START DATA PROVIDED
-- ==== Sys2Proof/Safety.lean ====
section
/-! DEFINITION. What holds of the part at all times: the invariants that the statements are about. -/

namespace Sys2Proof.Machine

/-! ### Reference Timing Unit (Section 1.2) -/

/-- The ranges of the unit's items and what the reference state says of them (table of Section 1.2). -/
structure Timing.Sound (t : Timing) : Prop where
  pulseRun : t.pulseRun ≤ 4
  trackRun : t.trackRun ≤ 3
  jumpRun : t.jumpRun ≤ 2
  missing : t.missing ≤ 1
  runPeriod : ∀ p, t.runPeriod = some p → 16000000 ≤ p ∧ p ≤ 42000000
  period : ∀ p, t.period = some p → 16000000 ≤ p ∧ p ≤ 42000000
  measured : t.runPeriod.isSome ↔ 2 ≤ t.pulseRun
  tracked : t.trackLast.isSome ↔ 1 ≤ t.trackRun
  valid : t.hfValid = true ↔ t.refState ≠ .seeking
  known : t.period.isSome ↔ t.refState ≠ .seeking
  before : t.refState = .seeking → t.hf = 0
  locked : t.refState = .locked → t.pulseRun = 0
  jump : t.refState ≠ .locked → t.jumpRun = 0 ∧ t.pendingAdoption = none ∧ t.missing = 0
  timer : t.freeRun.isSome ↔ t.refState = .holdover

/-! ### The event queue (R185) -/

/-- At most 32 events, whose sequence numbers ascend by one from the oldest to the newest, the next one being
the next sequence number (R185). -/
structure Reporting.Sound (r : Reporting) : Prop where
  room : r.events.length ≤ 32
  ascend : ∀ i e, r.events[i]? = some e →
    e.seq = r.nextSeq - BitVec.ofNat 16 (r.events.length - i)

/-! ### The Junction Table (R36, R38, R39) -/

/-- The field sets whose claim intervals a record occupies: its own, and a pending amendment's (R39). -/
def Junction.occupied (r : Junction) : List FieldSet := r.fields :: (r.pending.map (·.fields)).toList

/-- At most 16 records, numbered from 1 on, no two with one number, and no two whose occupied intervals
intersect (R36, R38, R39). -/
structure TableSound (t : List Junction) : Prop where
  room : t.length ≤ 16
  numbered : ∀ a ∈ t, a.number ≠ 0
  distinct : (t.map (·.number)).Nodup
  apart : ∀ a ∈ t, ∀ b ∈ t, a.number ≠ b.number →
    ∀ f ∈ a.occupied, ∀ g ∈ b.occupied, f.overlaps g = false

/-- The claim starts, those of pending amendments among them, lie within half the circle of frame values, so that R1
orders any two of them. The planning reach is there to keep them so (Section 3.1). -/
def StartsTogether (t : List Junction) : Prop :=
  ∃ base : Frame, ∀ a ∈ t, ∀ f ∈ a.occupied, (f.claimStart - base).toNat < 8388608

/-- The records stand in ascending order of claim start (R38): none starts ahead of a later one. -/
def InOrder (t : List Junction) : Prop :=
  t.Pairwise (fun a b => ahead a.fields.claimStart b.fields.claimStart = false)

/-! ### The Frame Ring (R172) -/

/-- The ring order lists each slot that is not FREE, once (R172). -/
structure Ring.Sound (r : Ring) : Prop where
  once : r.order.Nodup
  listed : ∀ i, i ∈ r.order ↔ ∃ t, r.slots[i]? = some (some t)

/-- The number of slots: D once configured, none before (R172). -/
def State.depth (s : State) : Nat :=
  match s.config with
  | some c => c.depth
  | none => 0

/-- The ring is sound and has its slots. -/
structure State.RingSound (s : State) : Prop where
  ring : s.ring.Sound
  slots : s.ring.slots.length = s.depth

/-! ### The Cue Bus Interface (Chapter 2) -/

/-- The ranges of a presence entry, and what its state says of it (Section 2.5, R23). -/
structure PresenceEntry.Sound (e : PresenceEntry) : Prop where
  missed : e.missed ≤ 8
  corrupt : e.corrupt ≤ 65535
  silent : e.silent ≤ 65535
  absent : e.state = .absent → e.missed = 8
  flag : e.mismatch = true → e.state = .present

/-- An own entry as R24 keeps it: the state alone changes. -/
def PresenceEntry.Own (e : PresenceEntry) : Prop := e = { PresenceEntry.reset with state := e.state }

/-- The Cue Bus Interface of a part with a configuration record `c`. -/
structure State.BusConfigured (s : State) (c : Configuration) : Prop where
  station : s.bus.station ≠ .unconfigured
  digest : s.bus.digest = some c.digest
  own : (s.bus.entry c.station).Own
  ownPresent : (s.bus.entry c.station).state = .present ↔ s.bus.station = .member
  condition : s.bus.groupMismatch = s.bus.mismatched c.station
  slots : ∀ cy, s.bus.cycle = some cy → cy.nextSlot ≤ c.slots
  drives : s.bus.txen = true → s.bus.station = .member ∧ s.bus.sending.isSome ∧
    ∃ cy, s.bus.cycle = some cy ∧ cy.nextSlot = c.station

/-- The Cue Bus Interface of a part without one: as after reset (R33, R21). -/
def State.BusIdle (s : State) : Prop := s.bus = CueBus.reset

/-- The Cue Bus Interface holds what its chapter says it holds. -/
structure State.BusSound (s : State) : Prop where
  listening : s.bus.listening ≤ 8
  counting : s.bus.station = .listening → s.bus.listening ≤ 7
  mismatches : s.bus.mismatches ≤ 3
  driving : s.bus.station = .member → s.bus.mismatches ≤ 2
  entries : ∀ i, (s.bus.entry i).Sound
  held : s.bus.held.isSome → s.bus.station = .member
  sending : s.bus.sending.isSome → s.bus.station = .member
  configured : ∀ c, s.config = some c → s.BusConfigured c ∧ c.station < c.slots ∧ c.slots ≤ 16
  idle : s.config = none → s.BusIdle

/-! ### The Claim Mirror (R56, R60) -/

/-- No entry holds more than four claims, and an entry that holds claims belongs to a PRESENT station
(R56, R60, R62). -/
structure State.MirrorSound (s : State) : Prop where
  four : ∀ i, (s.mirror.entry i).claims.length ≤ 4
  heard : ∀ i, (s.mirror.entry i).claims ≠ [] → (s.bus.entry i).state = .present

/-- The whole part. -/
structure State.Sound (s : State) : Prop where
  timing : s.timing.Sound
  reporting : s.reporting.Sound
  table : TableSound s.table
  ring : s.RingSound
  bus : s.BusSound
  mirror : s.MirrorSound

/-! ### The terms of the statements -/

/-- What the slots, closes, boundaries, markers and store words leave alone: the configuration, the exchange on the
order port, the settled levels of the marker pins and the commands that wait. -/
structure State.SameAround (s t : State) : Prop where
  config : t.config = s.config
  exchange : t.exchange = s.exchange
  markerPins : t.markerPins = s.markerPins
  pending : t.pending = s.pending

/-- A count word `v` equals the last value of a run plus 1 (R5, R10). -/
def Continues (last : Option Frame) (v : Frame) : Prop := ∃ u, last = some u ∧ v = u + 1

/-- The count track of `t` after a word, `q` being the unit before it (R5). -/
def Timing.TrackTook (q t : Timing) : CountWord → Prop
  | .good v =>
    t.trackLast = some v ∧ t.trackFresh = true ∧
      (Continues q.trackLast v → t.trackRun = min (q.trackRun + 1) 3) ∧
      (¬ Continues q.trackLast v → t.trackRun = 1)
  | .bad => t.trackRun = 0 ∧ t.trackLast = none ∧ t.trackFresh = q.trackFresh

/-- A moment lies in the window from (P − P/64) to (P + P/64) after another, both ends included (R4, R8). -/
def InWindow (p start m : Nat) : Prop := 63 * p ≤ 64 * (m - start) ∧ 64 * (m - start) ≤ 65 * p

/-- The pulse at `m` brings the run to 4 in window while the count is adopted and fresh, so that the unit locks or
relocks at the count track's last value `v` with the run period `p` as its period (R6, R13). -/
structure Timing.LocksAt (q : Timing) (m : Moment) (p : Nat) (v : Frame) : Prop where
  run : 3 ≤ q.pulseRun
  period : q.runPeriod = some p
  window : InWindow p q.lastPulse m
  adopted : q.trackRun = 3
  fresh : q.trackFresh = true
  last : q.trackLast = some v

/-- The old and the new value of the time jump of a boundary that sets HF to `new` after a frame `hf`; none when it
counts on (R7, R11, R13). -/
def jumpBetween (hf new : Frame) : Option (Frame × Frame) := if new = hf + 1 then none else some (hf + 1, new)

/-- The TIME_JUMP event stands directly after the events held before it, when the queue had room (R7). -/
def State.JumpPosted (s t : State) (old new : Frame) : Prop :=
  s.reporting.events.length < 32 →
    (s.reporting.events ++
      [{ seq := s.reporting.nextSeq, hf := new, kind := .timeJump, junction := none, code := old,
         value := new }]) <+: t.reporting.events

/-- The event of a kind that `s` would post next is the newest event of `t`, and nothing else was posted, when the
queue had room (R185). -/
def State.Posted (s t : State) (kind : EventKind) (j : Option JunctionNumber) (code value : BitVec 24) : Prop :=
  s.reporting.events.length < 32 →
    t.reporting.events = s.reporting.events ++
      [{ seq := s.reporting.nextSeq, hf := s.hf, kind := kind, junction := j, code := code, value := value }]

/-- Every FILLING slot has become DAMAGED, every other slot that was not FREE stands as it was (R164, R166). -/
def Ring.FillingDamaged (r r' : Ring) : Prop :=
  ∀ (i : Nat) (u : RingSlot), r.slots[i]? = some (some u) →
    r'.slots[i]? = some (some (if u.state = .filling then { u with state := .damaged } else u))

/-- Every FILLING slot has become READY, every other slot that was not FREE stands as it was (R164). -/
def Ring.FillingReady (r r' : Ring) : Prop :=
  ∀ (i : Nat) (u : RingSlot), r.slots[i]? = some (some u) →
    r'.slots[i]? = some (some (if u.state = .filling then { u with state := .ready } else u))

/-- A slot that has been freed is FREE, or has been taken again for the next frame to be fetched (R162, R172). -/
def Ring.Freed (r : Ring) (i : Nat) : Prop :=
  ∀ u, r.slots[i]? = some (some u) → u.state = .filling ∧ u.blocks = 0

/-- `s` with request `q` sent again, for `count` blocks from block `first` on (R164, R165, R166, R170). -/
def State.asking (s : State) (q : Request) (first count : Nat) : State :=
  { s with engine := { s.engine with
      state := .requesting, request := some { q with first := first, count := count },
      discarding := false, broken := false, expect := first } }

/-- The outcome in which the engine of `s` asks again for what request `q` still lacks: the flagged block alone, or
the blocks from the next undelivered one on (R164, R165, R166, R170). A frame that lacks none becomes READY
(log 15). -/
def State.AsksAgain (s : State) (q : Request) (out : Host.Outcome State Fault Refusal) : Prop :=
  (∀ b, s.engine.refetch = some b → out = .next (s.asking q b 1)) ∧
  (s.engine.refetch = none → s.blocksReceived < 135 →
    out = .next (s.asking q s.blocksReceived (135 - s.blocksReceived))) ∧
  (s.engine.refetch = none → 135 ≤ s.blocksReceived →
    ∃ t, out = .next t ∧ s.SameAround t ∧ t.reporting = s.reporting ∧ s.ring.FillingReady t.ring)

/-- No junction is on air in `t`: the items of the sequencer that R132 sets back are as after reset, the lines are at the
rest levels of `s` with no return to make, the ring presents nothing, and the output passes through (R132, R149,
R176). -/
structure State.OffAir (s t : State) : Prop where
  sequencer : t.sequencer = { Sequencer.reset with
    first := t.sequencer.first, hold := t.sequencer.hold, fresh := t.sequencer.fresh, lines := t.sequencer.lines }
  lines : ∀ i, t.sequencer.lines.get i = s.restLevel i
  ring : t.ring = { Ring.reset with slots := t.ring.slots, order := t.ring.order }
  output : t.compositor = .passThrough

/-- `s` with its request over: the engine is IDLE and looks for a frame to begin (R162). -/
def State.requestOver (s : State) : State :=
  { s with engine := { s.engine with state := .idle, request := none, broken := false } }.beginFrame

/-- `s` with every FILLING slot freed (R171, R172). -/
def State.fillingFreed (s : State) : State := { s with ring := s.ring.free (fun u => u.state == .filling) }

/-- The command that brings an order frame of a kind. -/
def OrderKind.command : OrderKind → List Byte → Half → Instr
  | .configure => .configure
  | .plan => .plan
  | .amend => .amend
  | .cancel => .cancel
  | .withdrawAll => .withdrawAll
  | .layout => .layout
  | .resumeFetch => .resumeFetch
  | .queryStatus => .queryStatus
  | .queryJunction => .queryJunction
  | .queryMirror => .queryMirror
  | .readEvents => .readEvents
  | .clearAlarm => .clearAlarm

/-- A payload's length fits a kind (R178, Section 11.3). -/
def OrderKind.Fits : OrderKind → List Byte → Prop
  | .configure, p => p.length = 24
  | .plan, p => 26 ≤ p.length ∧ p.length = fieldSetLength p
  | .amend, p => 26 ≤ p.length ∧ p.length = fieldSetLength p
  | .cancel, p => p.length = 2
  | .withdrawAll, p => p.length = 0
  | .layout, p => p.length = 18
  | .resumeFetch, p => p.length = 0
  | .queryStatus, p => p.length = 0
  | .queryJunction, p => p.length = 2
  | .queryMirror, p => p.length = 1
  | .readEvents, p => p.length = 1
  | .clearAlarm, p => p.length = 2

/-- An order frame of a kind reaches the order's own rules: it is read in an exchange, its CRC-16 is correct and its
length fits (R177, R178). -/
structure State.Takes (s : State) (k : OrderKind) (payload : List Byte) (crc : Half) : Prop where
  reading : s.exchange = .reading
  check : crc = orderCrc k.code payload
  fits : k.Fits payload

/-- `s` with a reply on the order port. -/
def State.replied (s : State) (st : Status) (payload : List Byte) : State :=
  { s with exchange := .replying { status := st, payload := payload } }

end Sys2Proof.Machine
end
END DATA PROVIDED
### PROMPT
Everything above from the line containing "later one. -/" down to the line containing "(Chapter 2) -/" is to be transcribed exactly, with both of those lines included and nothing else added.

### WRITTEN ANSWER
/-- The records stand in ascending order of claim start (R38): none starts ahead of a later one. -/
def InOrder (t : List Junction) : Prop :=
  t.Pairwise (fun a b => ahead a.fields.claimStart b.fields.claimStart = false)

/-! ### The Frame Ring (R172) -/

/-- The ring order lists each slot that is not FREE, once (R172). -/
structure Ring.Sound (r : Ring) : Prop where
  once : r.order.Nodup
  listed : ∀ i, i ∈ r.order ↔ ∃ t, r.slots[i]? = some (some t)

/-- The number of slots: D once configured, none before (R172). -/
def State.depth (s : State) : Nat :=
  match s.config with
  | some c => c.depth
  | none => 0

/-- The ring is sound and has its slots. -/
structure State.RingSound (s : State) : Prop where
  ring : s.ring.Sound
  slots : s.ring.slots.length = s.depth

/-! ### The Cue Bus Interface (Chapter 2) -/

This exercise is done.